Over a period of six years Jens Olof Lasthein has travelled along the EU’s eastern border from the White Sea in the north to the Black Sea in the South photographing everyday life. The people here exist between two worlds, in transit between two phases, where nothing is decided and the aim is rather uncertain. They haven’t quite left the past, but nor have they fully entered the future.
Since the fall of the Iron Curtain almost 20 years ago, the countries of the former eastern bloc have experienced a major transition – and still are. During this period, a new demarcation line has developed, identical to the EU’s eastern border.

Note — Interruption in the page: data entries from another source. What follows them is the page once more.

/-- The overlap timer starts when the final path section is appended as the lead, once (R73), and not in a route
that has given up its locks (log 40). -/
def startOverlap (r x : Nat) (s : State) : State :=
  match s.route? r with
  | none => s
  | some q =>
    if q.cfg.final = some x ∧ q.overlapStarted = false ∧ q.overlapReleased = false ∧ q.leaving = false then
      let s1 := s.setRoute r fun q => { q with overlapStarted := true }
      if q.cfg.overlapRelease = 0 then overlapRelease r s1
      else s1.setRoute r fun q => { q with overlapTimer := some (s1.now + seconds q.cfg.overlapRelease) }
    else s

/-- Route `r` becomes OCCUPIED by train `n` (R70). -/
def occupyRoute (n r : Nat) (s : State) : State :=
  changeRoute r .occupied (.routeOccupied r n)
    (fun q => { q with train := some n, settingTimer := none, approachTimer := none }) s

/-- An append `x` to the list of train `n`, with the lead before it, makes route record `q` OCCUPIED (R70). -/
def State.occupies (s : State) (x : Nat) (prev : Option ListEntry) (q : RouteRec) : Bool :=
  q.cfg.path.head? == some x
    && (q.state == .set || q.state == .cancelPending || q.state == .setting)
    && (match prev with
      | some e => s.entryLocation q.cfg == some (e.sec, e.exit)
      | none => false)

/-- The routes OCCUPIED by train `n`. -/
def State.routesOf (s : State) (n : Nat) : List Nat :=
  s.routesWith fun q => q.state == .occupied && q.train == some n

/-- What an append does to one route OCCUPIED by the train. -/
def appendToRoute (x r : Nat) (s : State) : State :=
  let s1 := s.setRoute r fun q =>
    if q.cfg.sections.contains x then { q with passed := setInsert x q.passed } else q
  judgeReleases none r (judgeDwell r (startOverlap r x s1))

/-- The tracker hands an append (R70 to R75). -/
def ixAppend (n x : Nat) (prev : Option ListEntry) (s : State) : State :=
  let s1 := foldState (occupyRoute n) (s.routesWith (s.occupies x prev)) s
  foldState (appendToRoute x) (s1.routesOf n) s1

/-- The tracker hands the removal of an entry, its section given, or a reversal: the releases are judged on the list
as it stands (R71 to R74). Several routes are judged in ascending order (the model's choice, log 56). -/
def ixListChange (n : Nat) (removed : Option Nat) (s : State) : State :=
  foldState (fun r s => judgeReleases removed r (judgeDwell r s)) (s.routesOf n) s

/-- The tracker hands a loss: nothing is released, and the dwell timer stops with the lead (R73, R75). -/
def ixLoss (n : Nat) (s : State) : State := foldState judgeDwell (s.routesOf n) s

/-- A train has become UNPLACED or UNUSED: its OCCUPIED routes give up their locks (R75). Several go in ascending
order (the model's choice, log 56). -/
def ixTrainGone (n : Nat) (s : State) : State :=
  foldState (fun r s =>
    match s.route? r with
    | some q => idleIfFree r (giveUp r q.cfg (s.setRoute r fun q => { q with train := none }))
    | none => s) (s.routesOf n) s

/-- The train that occupies route record `q` is LOST. -/
def State.trainLost (s : State) (q : RouteRec) : Bool :=
  match q.train.bind s.train? with
  | some t => t.state == .lost
  | none => false

/-- The interlocking takes a section that has become CLEAR: a route that has given up its locks frees it
(R74), unless its train is LOST (R75), and the queue is re-examined (R62). -/
def ixClear (x : Nat) (s : State) : State :=
  let s1 := match s.lockOf x with
    | none => s
    | some r =>
      match s.route? r with
      | some q => if q.leaving && !s.trainLost q then idleIfFree r (freeSection r q.cfg x s) else s
      | none => s
  s1.askReexamine

/-! ## What the other units hand the interlocking -/

/-- A point of the lock sets changes position, is dropped or becomes FAILED (R65, R66, R62). A withdrawal concerns no
route (R67). Several routes are taken in ascending order (the model's choice, log 56). -/
def ixPoint (p : Nat) (e : PointEvent) (s : State) : State :=
  match s.point? p with
  | none => s
  | some q =>
    match e with
    | .dropped | .failed => foldState (fun r s => failRoute r (.point p) s) q.locks s
    | .withdrawn => s
    | .moved => foldState testProof q.locks s
    | .placed => (foldState testProof q.locks s).askReexamine

/-- The bridge changes state (R65, R66, R62). FAULT fails every route in SETTING. Several routes are taken in
ascending order (the model's choice, log 56). -/
def ixBridge (s : State) : State :=
  match s.tu.state with
  | .fault => foldState (fun r s => failRoute r .bridge s) (s.routesWith fun q => q.state == .setting) s
  | .aligned => (foldState testProof s.tu.locks s).askReexamine
  | _ => s

/-- A bridge move that route `r` asked for has ended, or was refused (R66). A move that the route has asked since
is another. -/
def ixMoveEnded (r : Nat) (s : State) : State :=
  match s.route? r with
  | none => s
  | some q => if q.asked || s.bridgeProven q.cfg then s else failRoute r .bridge s

/-- Emergency stop becomes active: every route in SETTING fails (R76). They go in ascending order (the model's choice,
log 56). -/
def routesStop (s : State) : State :=
  foldState (fun r s => failRoute r .stop s) (s.routesWith fun q => q.state == .setting) s

/-- Entry to CONFIG removes every entry of the request queue (R14, R60). They go oldest first (the model's choice, log
56). -/
def dropAllRequests (s : State) : State :=
  foldState (fun q s => dropRequest q.route .mode s) s.ix.requests s

/-! ## Timers (R63, R66, R69, R73) -/

/-- The setting timer of route `r` expires (R66). -/
def settingExpiry (r : Nat) (s : State) : State :=
  match s.route? r with
  | some q => if q.settingTimer.isSome then failRoute r .timeout (s.expire q.settingTimer) else s
  | none => s

/-- The approach release timer of route `r` expires (R69). -/
def approachExpiry (r : Nat) (s : State) : State :=
  match s.route? r with
  | some q =>
    if q.state = .cancelPending ∧ q.approachTimer.isSome then releaseToIdle r (s.expire q.approachTimer) else s
  | none => s

/-- The entry of route `r` reaches its expiry (R63). -/
def requestExpiry (r : Nat) (s : State) : State :=
  match s.request? r with
  | some q => if q.expiry.isSome then dropRequest r .expiry (s.expire q.expiry) else s
  | none => s

/-- The overlap timer of route `r` expires (R73). -/
def overlapExpiry (r : Nat) (s : State) : State :=
  match s.route? r with
  | some q => if q.overlapTimer.isSome then overlapRelease r (s.expire q.overlapTimer) else s
  | none => s

/-- The dwell timer of route `r` expires (R73). -/
def dwellExpiry (r : Nat) (s : State) : State :=
  match s.route? r with
  | some q => if q.dwellTimer.isSome then overlapRelease r (s.expire q.dwellTimer) else s
  | none => s

/-! ## ROUTE SET, ROUTE STORE, ROUTE CAN (R59, R60, R68) -/

/-- OK ROUTE r and the state as it stands. -/
def routeReply (r : Nat) (s : State) : Reply :=
  match s.route? r with
  | some q => .ok (.route r q.state)
  | none => .no .unknown none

The exhibition is a result of Jens Olof Lasthein’s extensive project undertaken in the period 2001 – 2007. His photographs show landscapes and people from Transylvania, Russia, Moldovia, Ukraine and Belorussia – in the border region between east and west in Europe.
White Sea Black Sea is about borders: an outer, physical border and an inner, invisible one that divides people. The everyday world forms our inner border, between that which we recognise and that which we don’t understand. Has the world really becoming smaller, as we keep reminding ourselves, or are the borders for what we see as part of ourselves continuing in tighter circles?
Lasthein’s visual journey through the borderland between east and west in Europe is in all its simplicity an attempt to soften up borders – the photographer’s and perhaps also those of others.